PROBLEM STATEMENT: Everything in the data below is left aside except the lines from the one containing "tbitFlag : Bool" through the one containing "LO (R324). -/"; repeat those exactly.

>>>

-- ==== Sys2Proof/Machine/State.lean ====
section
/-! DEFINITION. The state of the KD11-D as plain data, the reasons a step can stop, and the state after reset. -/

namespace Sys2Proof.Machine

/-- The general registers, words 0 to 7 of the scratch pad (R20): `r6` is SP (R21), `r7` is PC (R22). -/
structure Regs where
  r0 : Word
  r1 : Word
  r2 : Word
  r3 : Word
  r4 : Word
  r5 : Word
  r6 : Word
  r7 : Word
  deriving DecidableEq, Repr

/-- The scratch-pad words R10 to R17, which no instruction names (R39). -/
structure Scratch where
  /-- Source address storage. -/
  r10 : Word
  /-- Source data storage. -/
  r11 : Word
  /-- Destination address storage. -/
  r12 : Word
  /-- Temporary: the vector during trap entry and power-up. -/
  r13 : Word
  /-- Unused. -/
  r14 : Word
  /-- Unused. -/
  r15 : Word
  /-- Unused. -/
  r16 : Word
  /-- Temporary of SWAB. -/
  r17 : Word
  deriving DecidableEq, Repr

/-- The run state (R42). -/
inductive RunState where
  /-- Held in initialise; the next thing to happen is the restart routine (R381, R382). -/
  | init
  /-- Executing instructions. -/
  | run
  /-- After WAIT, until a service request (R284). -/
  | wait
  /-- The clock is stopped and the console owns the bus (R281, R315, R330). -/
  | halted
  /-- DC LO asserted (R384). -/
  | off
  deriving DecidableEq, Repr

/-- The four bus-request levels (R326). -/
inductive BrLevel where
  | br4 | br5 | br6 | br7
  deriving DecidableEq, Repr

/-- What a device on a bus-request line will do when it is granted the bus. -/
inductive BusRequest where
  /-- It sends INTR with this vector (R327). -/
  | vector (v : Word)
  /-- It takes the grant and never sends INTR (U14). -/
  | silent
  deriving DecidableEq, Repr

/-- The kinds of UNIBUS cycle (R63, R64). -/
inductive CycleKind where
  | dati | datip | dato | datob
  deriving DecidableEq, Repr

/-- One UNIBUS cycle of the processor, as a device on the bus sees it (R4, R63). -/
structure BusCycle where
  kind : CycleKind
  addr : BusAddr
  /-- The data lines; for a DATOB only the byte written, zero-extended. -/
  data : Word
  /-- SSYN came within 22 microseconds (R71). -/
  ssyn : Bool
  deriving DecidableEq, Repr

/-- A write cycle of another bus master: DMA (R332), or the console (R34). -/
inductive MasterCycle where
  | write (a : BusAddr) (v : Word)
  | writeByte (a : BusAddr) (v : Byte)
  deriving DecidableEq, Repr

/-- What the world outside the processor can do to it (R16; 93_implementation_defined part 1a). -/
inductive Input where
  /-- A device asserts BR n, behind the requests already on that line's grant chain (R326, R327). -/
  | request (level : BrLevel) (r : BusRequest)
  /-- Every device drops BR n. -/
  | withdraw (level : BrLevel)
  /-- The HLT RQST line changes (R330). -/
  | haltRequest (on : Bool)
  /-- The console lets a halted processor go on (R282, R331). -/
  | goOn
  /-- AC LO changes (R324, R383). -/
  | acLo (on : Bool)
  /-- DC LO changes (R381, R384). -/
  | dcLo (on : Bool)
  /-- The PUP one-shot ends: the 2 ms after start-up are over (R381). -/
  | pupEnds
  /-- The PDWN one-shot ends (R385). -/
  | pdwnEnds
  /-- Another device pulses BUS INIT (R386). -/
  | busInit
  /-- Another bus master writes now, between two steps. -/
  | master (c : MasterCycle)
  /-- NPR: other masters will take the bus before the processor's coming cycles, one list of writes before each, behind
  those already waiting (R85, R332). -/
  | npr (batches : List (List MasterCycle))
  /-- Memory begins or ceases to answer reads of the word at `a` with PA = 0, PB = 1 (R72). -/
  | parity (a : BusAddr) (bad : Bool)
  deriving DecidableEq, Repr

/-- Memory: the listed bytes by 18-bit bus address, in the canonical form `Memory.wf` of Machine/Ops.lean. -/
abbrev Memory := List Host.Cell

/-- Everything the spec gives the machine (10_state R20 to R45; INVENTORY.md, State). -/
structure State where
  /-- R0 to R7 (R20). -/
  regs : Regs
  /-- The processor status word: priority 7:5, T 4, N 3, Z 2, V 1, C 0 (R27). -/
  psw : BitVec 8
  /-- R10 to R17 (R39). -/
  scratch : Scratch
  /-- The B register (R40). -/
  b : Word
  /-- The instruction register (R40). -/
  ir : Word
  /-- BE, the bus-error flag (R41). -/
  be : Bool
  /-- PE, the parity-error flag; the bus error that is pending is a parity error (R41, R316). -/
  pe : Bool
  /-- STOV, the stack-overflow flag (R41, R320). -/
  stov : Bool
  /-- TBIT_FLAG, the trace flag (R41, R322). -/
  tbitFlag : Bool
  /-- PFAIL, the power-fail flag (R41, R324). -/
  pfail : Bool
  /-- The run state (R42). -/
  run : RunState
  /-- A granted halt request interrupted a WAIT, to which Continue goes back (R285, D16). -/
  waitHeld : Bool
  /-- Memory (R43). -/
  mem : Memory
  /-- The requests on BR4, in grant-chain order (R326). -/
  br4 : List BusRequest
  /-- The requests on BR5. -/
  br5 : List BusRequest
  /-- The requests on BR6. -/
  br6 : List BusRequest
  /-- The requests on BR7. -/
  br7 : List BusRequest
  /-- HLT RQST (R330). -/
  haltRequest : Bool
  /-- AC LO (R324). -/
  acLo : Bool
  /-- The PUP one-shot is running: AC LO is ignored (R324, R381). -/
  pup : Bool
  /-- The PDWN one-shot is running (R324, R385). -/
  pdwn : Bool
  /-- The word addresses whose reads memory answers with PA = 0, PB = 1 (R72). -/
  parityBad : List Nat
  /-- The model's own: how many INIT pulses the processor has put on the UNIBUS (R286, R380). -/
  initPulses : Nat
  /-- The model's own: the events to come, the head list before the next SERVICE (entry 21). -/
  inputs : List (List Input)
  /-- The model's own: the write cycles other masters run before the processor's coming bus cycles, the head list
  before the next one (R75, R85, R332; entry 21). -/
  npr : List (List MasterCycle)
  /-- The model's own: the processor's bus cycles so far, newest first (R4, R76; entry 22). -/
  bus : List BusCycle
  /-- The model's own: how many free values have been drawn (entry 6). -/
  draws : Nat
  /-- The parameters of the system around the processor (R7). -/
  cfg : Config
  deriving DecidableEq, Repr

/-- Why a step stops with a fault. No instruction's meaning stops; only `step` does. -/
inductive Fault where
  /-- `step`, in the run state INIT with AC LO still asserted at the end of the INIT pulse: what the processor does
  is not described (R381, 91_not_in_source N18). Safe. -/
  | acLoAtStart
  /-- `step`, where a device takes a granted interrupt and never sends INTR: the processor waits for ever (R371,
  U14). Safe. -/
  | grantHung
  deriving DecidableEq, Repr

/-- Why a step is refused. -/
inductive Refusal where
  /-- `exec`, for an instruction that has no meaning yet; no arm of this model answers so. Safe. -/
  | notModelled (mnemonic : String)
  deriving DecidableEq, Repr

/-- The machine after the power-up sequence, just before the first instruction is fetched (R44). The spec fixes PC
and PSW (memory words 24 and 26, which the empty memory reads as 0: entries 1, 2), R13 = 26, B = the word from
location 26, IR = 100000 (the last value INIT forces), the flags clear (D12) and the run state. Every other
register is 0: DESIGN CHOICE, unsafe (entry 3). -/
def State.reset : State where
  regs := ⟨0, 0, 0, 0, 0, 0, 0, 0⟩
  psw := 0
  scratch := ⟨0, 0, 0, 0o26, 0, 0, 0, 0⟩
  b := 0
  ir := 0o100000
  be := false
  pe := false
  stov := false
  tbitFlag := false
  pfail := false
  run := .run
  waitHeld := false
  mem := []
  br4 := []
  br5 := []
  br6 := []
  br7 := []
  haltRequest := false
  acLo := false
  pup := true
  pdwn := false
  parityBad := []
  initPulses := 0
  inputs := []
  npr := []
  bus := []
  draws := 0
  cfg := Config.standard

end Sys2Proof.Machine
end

<<<

SOLUTION FOR THIS EXERCISE:
  tbitFlag : Bool
  /-- PFAIL, the power-fail flag (R41, R324). -/
  pfail : Bool
  /-- The run state (R42). -/
  run : RunState
  /-- A granted halt request interrupted a WAIT, to which Continue goes back (R285, D16). -/
  waitHeld : Bool
  /-- Memory (R43). -/
  mem : Memory
  /-- The requests on BR4, in grant-chain order (R326). -/
  br4 : List BusRequest
  /-- The requests on BR5. -/
  br5 : List BusRequest
  /-- The requests on BR6. -/
  br6 : List BusRequest
  /-- The requests on BR7. -/
  br7 : List BusRequest
  /-- HLT RQST (R330). -/
  haltRequest : Bool
  /-- AC LO (R324). -/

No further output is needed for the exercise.